Next we hit the bright lights of the coast’s only big city, where, unbelievably, the sun only shines on our departure a day later. Compared to dreamy De Haan, Ostend is a very real, authentic town, its seafront bombed heavily in World War II, then rebuilt in all manner of styles.
The promenade curls round a typically vast sandy beach, wide enough to accommodate the imaginative hotch-potch of hired vehicles in which visitors choose to traverse its length, mostly four-wheeled variants of a push-bike (some carrying six people – talk about pedal power). We choose to walk today, passing the landmark 1953-rebuilt Casino and beach bars with names like Bondi – all Ibizan terraces and palm trees – towards King Leopold II’s former villa, now a luxury hotel, with its much-photographed marble-tiled porticoed walkway (see main pic, above).
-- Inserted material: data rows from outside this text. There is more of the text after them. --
/-- A barrier object at 0x100 of the aperture: the phase has moved to 1, and a fault of origin 1 is recorded. -/
def failed : State :=
  setReg 2 0x100 (setReg 3 0xfffffe00 (setScratch 0x108 1 1 (setScratch 0x10c 4 0x40000104 base)))

/-- Barriers: a wait, the trap of a recorded fault, an initialisation, an arrival, an expectation and a meeting of the team; a ring that takes a slot, and one that finds its slot in another state. -/
theorem witness_barrier_shapes :
    Meets (mainForm [(2, 2), (4, 1)] (some (6, 1)) .g) (onObject 2 (waitAt 4)) base ∧
    Meets (mainForm [(2, 2), (4, 1)] (some (6, 1)) .g) (onObject 2 fun i s l va p => (waitAt 4 i s l va p).filter fun r => r.2.ends == .fault 4 0 (BitVec.ofNat 64 va)) failed ∧
    Meets (mainForm [(2, 2), (4, 1), (6, 1)] none .g) (onObject 2 (initAt 6 4)) base ∧
    Meets ({ Form.plain [(2, 2), (4, 1)] (some (6, 1)) .g with txn := false }) (each (arriveAt 2 4)) base ∧
    Meets (mainForm [(2, 2), (4, 1)] none .g) (onObject 2 fun i s l va p => stepAt false false (.expect (i.view.reg 4 l)) i s l va p) base ∧
    Meets (mainForm [] none .g) (syncPoint .tsync true) base ∧
    Meets ({ mainForm [] (some (6, 1)) .g with laneOp := true }) (onRing 0 fun _ r =>
      if r.slot r.pi = 0 then some (some ({ r.set r.pi 1 with pi := (r.pi + 1) % r.depth }, r.word r.pi, fun s _ _ _ => s)) else none) base ∧
    Meets ({ mainForm [(4, 1)] (some (6, 1)) .g with laneOp := true }) (onRing 0 fun i r =>
      some (if r.slot ((i.view.reg 4 0).toNat % 256) = 1 then some (r, 0, fun s _ _ _ => s) else none)) base :=
  ⟨meets (by decide +kernel), meets (by decide +kernel), meets (by decide +kernel), meets (by decide +kernel), meets (by decide +kernel),
   meets (by decide +kernel), meets (by decide +kernel), meets (by decide +kernel)⟩

/-- Fences, maintenance, tokens and waits of other shapes. -/
theorem witness_order_shapes :
    Meets (mainForm [] none .g) (each fun i s l => some ((s.promote i.team.ctx).acquireDev i.op.team i.op.grp, .only l .next)) base ∧
    Meets ({ Form.plain [] none .table with foehn := false, roles := rolesMemory, txn := false }) (turn (fun _ _ => true)
      (fun i s => s.onLanes i.op i.lanes fun _ th => { th with fbuf := [] }) fun _ _ l => .only l .next) base ∧
    Meets (tokenForm 6 14 []) (onRegion 14 fun i s k _ => some (s, match (s.tokenOf (s.asidOf i.team.ctx) (k * regionSize)).bind (·.holder) with
      | some _ => 1
      | none => 0)) base ∧
    Meets (mainForm [(2, 2), (4, 1)] none .table) (onWord 2 4 .wordSys fun x y => x != y) base ∧
    Meets ({ Form.plain [] none .table with txn := false }) (still (fun _ _ => true) fun i l => .only l (if (i.thread l).wait = some .yield then .next else .wait .yield)) base :=
  ⟨meets (by decide +kernel), meets (by decide +kernel), meets (by decide +kernel), meets (by decide +kernel), meets (by decide +kernel)⟩

/-- Tiles and the engine: a row of two lanes, a load, a latch and a sequence. -/
theorem witness_matrix_shapes :
    Meets (tForm rolesAll [(4, 1), (8, 1)] none .table) (onTile fun i s l => onNamed s i 0 fun t =>
      let rows := tileRows t (i.view.reg 4 l).toNat (i.view.reg 8 l).toInt
      if moveCheck (s.team i.op.team) (i.view.reg 4 l) (i.view.reg 8 l) rows = none then some (s.tileLoad i.op.team t true [] rows) else none) (setReg 8 64 tiles) ∧
    Meets (tForm rolesMatrix [(8, 1)] (some (6, 1)) .g) (each (mseqAt 8)) (setScratch 0x100 4 1 (setScratch 0x105 1 8
      (setScratch 0x106 1 9 (setScratch 0x120 4 1 tiles)))) :=
  ⟨meets (by decide +kernel), meets (by decide +kernel)⟩

/-- A near-memory call's team on a Foehn core. -/
def called : State := setTeam (fun t => { t with kind := .call, place := .foehn 0 0 }) base

/-- Firmware. -/
def firm : State := setTeam (fun t => { t with kind := .firmware, place := .foehn 0 0 }) base

/-- NMRET of a call and of firmware, a walk, a FRED of a pair, a launch, a queue that the context has not got. -/
theorem witness_near_shapes :
    Meets ({ Form.plain [(4, 1)] none .table with main := false, txn := false }) (callReturn 4) called ∧
    Meets ({ Form.plain [(4, 1)] none .table with main := false, txn := false }) (callReturn 4) firm ∧
    Meets (engForm false [(8, 1), (12, 2)] (some (6, 1))) (each (submitCall true 8 12)) (setScratch 0x100 4 1 (setScratch 0x108 8 100000
      (setScratch 0x111 1 1 (setScratch 0x140 8 0x40200000 (setScratch 0x148 4 0x10000 (setScratch 0x14d 1 0x1f
        (setTeam (fun t => { t with pool := { t.pool with scrTags := [0x14] } }) base))))))) ∧
    Meets (engForm false [(12, 2), (4, 2)] none) (each (fredAt 20 12 4)) base ∧
    Meets (edgeForm [(8, 1)] 6) (each (launchAt 8)) base :=
  ⟨meets (by decide +kernel), meets (by decide +kernel), meets (by decide +kernel), meets (by decide +kernel), meets (by decide +kernel)⟩

/-- A page of 64 KiB at 0x100000000. -/
def smallPage : State :=
  setReg 2 0 (setReg 3 1 (setMemory 0x20020 8 0x30001 (setMemory 0x30000 8 0x40001 (setMemory 0x40000 8 0x5005c1 base))))

/-- ATTRCHG of a page, a WRSR without an effect in firmware, TLBINV, HALTC and TRAP. -/
theorem witness_system_shapes :
    Meets (sysForm true false [(2, 2), (4, 1)] (some (6, 1))) (each (attrChange 2 4)) smallPage ∧
    Meets (sysForm false true [(2, 2)] none) (each fun i s l => if i.team.kind = .firmware then some (s, .only l .next) else none) firm ∧
    Meets (sysForm true false [(2, 2), (4, 1)] none) (each fun i s l =>
      some (s.tlbInvalidate (s.asidOf i.team.ctx) (i.view.pair 2 l) (i.view.reg 4 l).toNat, .only l .next)) base ∧
    Meets ({ Form.plain [] none .table with txn := false }) (still (fun _ _ => true) fun _ l => .only l (.fault cSoftware 7 0)) base :=
  ⟨meets (by decide +kernel), meets (by decide +kernel), meets (by decide +kernel), meets (by decide +kernel)⟩

/-! ### Events -/

/-- LandingHappens, FaultReplyHappens, LaunchHappens: a FRED pending, a fault record held with room in the queue, a free queue number. -/
theorem witness_landings : ((base.setMem { base.mem with freds := [{ ctx := 1, asid := 1, va := 0x80000000, pa := 0, op := 0, val := 1 }] }).mem.freds[0]?).isSome ∧
    (base.ctxOf 1).map (fun c => decide (c.fqWritten < c.fqConsumed + c.fqCap)) = some true ∧ base.queues.any (·.id == 5) = false ∧
    base.plat.holUp = true := by decide +kernel

/-- WorkHappens: a pool request at COMMIT, an engine operation at the head of the queue. -/
def request : PoolReq :=
  { team := 0, grp := 0, lanes := 1, pc := 0x40100000, dst := 6, grow := true, role := .scr, count := 1, discard := false, phase := .commit,
    destBase := 10, destOdd := 0, relocates := false, waited := false, wait := true, sys := true }

theorem witness_work : ((base.modCore 0 fun c => { c with req := some request }).reqOf 0 == some request) = true ∧
    ((tiles.modEng 0 fun e => e.enqueue 0 [] (.tlatch { num := 8, shape := 0x20f0f, off := 8192 })).team 0).eng.queue.isEmpty = false := by
  decide +kernel

def request0 : LinkReq :=
  { id := 0, ctx := 1, owner := .device 0, host := false, kind := 0, pa := 0, n := 4, skip := 0, len := 4, data := [], enables := [],
    poison := false, old := [], sent := false, done := none }

/-- LinkHappens and DeviceHappens: a legal request of a peer, a request that waits for a peer, a stack map open at step 4, a power part. -/
theorem witness_links_and_device : requestOk 0x200000 64 = true ∧
    ({ base with links := [request0] } : State).linkWaits 0 false [0, 1, 2, 3, 4] = true ∧
    mapEntryOk 0 0x8000 = true ∧ (base.modBoot fun b => { b with step := 4 }).bootStep = 4 ∧ 0 < powerParts := by decide +kernel

/-- A team all of whose threads have exited, and one that is to be saved, with a save area. -/
def over1 : State := setThreads (fun th => { th with exited := true }) base
def saving : State :=
  (setTeam (fun t => { t with leaving := some .preempt, pool := { t.pool with scrBanks := 0, mxsBanks := 0 } }) base).modCtx 1 fun c =>
    { c with saveBase := 0x40400000, saveSize := 0x100000 }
It’s a Monday, and most of the restaurants we hope to try are closed, from seafront hotspot Histoires d’O to hipsterish joints like Frittur Frannky and Mommy’s Bastards. As we discover in many places, lunch service mostly stops at 2pm, which catches us out regularly. One destination joint not subscribing to such a rule is the terrace-top Panorama restaurant, six floors up in the austere old post office building, now an ad-hoc Cultural Centre. The views over Leopold Park are incredible – and just as memorable as our vegetarian plates of roasted veg, yoghurt and giant couscous. Back down in the ground floor Cultuur Cafe we gawp at the deco features.
Later, under gossamer skies we slope round the bay to the Visserskai, the fisherman’s harbour, where locals gather to buy glistening just-landed plaice and prawns at the daily stalls. Dinner is at the Restaurant Bassin, a moment from both the imposing St Peter and Paul church and the main train station, a simple brasserie with plenty of harbour activity to survey as you munch. Their shrimp croquettes are understandably a thing (earlier we watch buckets of the teeny crustaceans being hand-peeled methodically by women in the market). A healthy mound of steak tartare with chips and retro salad follows, washed down by Beaujolais, as the sun sets over the terminus. There are worse ways to spend a midweek evening.
And culture! Lest I forget, Ostend is stuffed with it: top tip is the Crystal Ship, a now-permanent trail of street art and murals by 15 international artists: a map guides us round key locations, only time running out before we can tick them all off. The aforementioned Beaufort Triennial is in evidence here too, most notably in Stief Desmet’s human-size whelk at the end of the harbour arm. And the city’s major contemporary art gallery Mu.Zee contains a thrilling retrospective of seminal local artist James Ensor, plus his contemporary Leon Spilliaert.
We lap up as much of all this as possible – but our 24 hours are sadly over. There’s so much to do that we don’t even have time for a cocktail in our hotel Upstairs, a quirky reinvention of the old Hotel Astor, with black façade, industrial-themed interior, warehouse-style bar and outside courtyard with living wall. Bedrooms are ultra-modern with neat balcony and (twisty-head) sea views; breakfast an eyes-on-stalks buffet of breads, croissants, hams, giant cheeses, fruit and more.
We also don’t get to shop on Kapellestraat, or hang out on what looks like the real party street (Longestraat). We do, however, manage a couple of drinks in some of Ostend’s gay bars, including the fabulously named Taverne Ding Dong. How on earth can our next destination compete with that?